[Data for this exercise]:

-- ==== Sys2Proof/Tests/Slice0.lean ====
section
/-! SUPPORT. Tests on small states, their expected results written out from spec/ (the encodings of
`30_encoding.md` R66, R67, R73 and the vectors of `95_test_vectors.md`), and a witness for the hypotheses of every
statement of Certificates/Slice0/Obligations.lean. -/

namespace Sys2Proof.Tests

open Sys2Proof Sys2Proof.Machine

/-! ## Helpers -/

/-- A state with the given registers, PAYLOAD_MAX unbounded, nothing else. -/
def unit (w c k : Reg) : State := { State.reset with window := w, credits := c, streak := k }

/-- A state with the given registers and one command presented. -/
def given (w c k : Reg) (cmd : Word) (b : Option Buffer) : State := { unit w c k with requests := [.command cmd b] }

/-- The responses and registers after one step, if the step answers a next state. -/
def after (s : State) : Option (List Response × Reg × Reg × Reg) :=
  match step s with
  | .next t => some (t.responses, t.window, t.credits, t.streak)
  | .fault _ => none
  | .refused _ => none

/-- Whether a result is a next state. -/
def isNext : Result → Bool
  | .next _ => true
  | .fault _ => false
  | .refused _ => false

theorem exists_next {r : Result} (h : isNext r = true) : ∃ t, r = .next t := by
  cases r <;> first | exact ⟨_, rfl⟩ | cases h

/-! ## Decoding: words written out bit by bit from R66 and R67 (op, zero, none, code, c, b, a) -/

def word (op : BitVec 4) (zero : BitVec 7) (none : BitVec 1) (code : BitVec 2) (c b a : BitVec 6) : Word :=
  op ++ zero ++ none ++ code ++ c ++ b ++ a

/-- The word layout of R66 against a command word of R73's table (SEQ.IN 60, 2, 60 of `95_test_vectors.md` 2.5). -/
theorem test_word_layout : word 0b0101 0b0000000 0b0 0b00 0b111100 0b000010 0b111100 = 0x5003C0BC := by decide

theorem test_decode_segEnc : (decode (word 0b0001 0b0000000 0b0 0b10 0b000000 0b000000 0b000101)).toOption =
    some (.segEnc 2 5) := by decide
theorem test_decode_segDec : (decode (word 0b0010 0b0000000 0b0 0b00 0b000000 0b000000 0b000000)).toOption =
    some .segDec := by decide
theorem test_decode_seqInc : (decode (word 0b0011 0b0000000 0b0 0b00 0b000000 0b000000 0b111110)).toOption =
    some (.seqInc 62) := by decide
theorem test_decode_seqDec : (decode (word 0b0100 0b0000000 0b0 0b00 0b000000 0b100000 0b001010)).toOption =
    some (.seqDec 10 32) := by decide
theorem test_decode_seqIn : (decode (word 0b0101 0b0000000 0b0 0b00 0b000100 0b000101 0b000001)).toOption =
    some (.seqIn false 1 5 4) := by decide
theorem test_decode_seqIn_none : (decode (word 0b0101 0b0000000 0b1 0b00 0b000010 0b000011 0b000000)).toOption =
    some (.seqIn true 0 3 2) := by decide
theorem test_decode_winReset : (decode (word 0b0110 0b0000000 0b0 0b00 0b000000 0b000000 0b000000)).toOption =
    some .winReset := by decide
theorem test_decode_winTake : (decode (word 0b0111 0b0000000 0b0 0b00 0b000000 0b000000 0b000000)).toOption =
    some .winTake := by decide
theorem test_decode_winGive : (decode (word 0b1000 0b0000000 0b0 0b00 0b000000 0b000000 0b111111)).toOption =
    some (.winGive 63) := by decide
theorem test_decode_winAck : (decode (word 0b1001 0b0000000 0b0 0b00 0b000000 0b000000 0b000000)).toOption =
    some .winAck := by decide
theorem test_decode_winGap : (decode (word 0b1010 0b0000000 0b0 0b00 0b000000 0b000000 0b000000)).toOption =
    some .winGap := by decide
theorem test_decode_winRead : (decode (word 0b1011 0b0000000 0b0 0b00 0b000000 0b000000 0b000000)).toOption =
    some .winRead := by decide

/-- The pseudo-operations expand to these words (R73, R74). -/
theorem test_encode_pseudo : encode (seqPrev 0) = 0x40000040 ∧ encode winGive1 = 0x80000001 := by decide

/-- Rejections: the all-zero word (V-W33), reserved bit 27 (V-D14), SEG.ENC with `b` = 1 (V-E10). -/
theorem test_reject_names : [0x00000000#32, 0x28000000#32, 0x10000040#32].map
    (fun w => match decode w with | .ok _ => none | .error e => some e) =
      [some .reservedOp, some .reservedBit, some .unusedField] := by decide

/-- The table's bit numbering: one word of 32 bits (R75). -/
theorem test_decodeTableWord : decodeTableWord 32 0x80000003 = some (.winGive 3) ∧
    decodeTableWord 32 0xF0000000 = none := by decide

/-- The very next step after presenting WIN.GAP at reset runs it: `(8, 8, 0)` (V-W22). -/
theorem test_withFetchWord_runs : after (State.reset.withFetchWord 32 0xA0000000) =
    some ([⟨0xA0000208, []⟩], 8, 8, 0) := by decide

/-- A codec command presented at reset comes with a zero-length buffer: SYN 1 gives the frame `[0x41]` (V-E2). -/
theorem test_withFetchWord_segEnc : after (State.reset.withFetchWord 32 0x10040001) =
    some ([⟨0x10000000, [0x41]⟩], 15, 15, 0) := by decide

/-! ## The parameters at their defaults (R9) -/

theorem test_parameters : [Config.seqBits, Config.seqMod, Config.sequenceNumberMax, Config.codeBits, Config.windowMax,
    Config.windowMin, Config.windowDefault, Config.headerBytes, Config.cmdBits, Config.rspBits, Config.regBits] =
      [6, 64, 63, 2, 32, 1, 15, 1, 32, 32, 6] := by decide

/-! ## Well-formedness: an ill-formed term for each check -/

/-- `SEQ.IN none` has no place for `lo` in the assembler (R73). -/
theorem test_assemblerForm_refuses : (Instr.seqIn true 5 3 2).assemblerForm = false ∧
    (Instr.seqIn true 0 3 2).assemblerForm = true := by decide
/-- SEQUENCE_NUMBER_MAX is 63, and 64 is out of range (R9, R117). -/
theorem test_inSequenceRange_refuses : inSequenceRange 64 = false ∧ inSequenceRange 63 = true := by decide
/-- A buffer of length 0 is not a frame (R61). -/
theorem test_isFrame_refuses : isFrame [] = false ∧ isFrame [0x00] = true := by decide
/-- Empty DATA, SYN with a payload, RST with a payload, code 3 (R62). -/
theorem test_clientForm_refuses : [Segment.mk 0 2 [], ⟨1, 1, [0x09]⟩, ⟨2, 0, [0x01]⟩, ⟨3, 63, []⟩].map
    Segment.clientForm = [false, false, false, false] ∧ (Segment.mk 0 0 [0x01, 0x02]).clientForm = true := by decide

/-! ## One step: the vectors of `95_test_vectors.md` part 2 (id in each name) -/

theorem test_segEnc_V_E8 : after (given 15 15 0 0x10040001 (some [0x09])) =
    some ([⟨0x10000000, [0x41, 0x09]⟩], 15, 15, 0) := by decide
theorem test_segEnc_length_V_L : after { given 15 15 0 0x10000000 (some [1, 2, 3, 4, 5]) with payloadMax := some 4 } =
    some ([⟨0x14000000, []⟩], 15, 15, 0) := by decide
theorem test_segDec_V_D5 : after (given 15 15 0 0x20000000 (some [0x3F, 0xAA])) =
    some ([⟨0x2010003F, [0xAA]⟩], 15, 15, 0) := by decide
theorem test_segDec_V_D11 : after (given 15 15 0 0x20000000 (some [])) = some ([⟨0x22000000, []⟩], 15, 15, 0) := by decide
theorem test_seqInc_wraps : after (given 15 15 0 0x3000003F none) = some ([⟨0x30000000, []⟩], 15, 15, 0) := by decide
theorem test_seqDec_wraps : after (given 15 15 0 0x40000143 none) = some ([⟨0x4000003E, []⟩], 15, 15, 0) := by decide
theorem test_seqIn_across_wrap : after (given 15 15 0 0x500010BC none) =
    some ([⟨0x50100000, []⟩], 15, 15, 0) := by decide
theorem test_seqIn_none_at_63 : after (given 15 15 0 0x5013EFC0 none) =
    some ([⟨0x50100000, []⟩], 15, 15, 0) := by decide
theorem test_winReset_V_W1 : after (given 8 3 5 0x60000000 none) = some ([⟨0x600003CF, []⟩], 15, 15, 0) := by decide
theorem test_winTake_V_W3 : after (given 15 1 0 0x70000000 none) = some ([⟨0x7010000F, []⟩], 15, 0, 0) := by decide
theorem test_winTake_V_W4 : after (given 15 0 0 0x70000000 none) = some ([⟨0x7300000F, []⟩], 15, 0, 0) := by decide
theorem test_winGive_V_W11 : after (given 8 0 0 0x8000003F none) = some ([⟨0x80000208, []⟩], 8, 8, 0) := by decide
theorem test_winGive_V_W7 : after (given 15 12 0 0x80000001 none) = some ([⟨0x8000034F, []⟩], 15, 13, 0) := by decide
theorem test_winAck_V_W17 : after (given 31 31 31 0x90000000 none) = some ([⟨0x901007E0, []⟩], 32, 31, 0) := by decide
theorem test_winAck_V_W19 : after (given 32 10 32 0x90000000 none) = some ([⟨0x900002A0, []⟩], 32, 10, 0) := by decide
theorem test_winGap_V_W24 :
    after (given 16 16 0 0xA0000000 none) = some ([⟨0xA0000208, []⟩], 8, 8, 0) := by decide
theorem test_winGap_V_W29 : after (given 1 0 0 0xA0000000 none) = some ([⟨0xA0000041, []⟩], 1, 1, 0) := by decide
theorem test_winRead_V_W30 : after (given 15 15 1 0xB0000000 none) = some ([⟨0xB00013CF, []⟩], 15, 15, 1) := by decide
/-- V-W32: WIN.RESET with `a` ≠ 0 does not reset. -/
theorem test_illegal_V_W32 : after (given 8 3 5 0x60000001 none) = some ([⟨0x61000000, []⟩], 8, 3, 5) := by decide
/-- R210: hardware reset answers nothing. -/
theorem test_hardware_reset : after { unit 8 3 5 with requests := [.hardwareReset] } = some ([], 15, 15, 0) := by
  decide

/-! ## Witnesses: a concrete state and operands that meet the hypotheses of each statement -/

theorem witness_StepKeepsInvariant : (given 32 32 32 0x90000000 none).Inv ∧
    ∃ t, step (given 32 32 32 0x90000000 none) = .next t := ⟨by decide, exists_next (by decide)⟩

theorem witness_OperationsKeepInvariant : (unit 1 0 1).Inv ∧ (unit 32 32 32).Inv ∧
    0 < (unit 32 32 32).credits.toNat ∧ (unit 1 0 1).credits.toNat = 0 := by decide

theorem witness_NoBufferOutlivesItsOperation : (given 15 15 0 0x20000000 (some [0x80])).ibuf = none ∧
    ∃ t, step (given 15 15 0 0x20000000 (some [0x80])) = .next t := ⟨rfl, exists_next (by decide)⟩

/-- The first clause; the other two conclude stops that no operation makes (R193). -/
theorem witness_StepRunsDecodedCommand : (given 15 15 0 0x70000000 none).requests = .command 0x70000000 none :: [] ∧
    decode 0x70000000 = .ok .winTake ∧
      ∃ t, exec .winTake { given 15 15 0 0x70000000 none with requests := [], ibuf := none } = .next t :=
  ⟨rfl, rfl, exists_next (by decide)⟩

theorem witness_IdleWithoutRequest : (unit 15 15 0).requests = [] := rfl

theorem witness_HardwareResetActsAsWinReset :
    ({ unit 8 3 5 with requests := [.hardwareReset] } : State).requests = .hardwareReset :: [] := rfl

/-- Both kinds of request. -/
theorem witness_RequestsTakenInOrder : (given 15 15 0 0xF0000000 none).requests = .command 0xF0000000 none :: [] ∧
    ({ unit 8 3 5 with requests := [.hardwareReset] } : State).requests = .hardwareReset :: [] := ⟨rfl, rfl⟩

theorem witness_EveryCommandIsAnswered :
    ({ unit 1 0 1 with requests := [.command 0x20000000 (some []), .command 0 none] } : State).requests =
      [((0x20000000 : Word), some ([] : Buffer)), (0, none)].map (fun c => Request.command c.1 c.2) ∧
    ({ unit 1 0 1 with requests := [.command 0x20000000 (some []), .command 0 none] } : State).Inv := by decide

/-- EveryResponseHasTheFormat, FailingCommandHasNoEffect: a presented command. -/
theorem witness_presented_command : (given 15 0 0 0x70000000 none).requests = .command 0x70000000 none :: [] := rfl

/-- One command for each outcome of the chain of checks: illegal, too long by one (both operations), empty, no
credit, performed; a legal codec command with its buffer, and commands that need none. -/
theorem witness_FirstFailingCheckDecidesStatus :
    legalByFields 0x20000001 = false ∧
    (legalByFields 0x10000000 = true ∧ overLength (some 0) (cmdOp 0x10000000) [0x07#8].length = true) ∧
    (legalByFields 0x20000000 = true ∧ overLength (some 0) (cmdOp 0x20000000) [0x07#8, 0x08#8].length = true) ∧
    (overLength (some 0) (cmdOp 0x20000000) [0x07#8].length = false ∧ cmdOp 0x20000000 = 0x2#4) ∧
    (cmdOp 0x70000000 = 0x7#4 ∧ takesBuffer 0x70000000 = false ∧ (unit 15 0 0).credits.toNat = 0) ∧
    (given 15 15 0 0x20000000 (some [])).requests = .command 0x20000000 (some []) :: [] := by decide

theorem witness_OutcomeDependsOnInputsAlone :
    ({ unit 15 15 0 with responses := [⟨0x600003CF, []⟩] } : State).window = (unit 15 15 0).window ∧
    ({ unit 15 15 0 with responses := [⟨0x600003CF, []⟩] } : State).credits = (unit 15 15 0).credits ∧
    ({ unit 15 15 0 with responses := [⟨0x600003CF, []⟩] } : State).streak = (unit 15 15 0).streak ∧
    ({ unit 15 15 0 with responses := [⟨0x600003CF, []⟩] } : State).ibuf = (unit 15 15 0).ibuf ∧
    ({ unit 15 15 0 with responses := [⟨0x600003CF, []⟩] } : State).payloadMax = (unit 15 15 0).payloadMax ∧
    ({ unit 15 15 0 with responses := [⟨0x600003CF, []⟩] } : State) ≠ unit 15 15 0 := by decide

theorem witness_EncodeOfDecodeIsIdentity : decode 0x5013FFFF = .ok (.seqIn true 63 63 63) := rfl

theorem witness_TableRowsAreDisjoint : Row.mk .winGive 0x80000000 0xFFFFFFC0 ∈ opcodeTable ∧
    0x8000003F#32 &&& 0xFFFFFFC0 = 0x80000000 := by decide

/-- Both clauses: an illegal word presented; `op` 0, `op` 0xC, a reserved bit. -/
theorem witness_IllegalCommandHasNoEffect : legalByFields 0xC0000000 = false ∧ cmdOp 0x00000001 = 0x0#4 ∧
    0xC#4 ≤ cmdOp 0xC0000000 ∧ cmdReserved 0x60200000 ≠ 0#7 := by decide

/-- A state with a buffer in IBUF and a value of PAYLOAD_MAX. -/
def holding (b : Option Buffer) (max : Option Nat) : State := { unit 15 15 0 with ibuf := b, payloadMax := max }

[Task details]:
Each line from the top of the listing down to and including the one containing "some (.segEnc 2 5) := by decide" should be transcribed exactly; nothing else is to be output.

[Your response]:
-- ==== Sys2Proof/Tests/Slice0.lean ====
section
/-! SUPPORT. Tests on small states, their expected results written out from spec/ (the encodings of
`30_encoding.md` R66, R67, R73 and the vectors of `95_test_vectors.md`), and a witness for the hypotheses of every
statement of Certificates/Slice0/Obligations.lean. -/

namespace Sys2Proof.Tests

open Sys2Proof Sys2Proof.Machine

/-! ## Helpers -/

/-- A state with the given registers, PAYLOAD_MAX unbounded, nothing else. -/
def unit (w c k : Reg) : State := { State.reset with window := w, credits := c, streak := k }

/-- A state with the given registers and one command presented. -/
def given (w c k : Reg) (cmd : Word) (b : Option Buffer) : State := { unit w c k with requests := [.command cmd b] }

/-- The responses and registers after one step, if the step answers a next state. -/
def after (s : State) : Option (List Response × Reg × Reg × Reg) :=
  match step s with
  | .next t => some (t.responses, t.window, t.credits, t.streak)
  | .fault _ => none
  | .refused _ => none

/-- Whether a result is a next state. -/
def isNext : Result → Bool
  | .next _ => true
  | .fault _ => false
  | .refused _ => false

theorem exists_next {r : Result} (h : isNext r = true) : ∃ t, r = .next t := by
  cases r <;> first | exact ⟨_, rfl⟩ | cases h

/-! ## Decoding: words written out bit by bit from R66 and R67 (op, zero, none, code, c, b, a) -/

def word (op : BitVec 4) (zero : BitVec 7) (none : BitVec 1) (code : BitVec 2) (c b a : BitVec 6) : Word :=
  op ++ zero ++ none ++ code ++ c ++ b ++ a

/-- The word layout of R66 against a command word of R73's table (SEQ.IN 60, 2, 60 of `95_test_vectors.md` 2.5). -/
theorem test_word_layout : word 0b0101 0b0000000 0b0 0b00 0b111100 0b000010 0b111100 = 0x5003C0BC := by decide

theorem test_decode_segEnc : (decode (word 0b0001 0b0000000 0b0 0b10 0b000000 0b000000 0b000101)).toOption =
    some (.segEnc 2 5) := by decide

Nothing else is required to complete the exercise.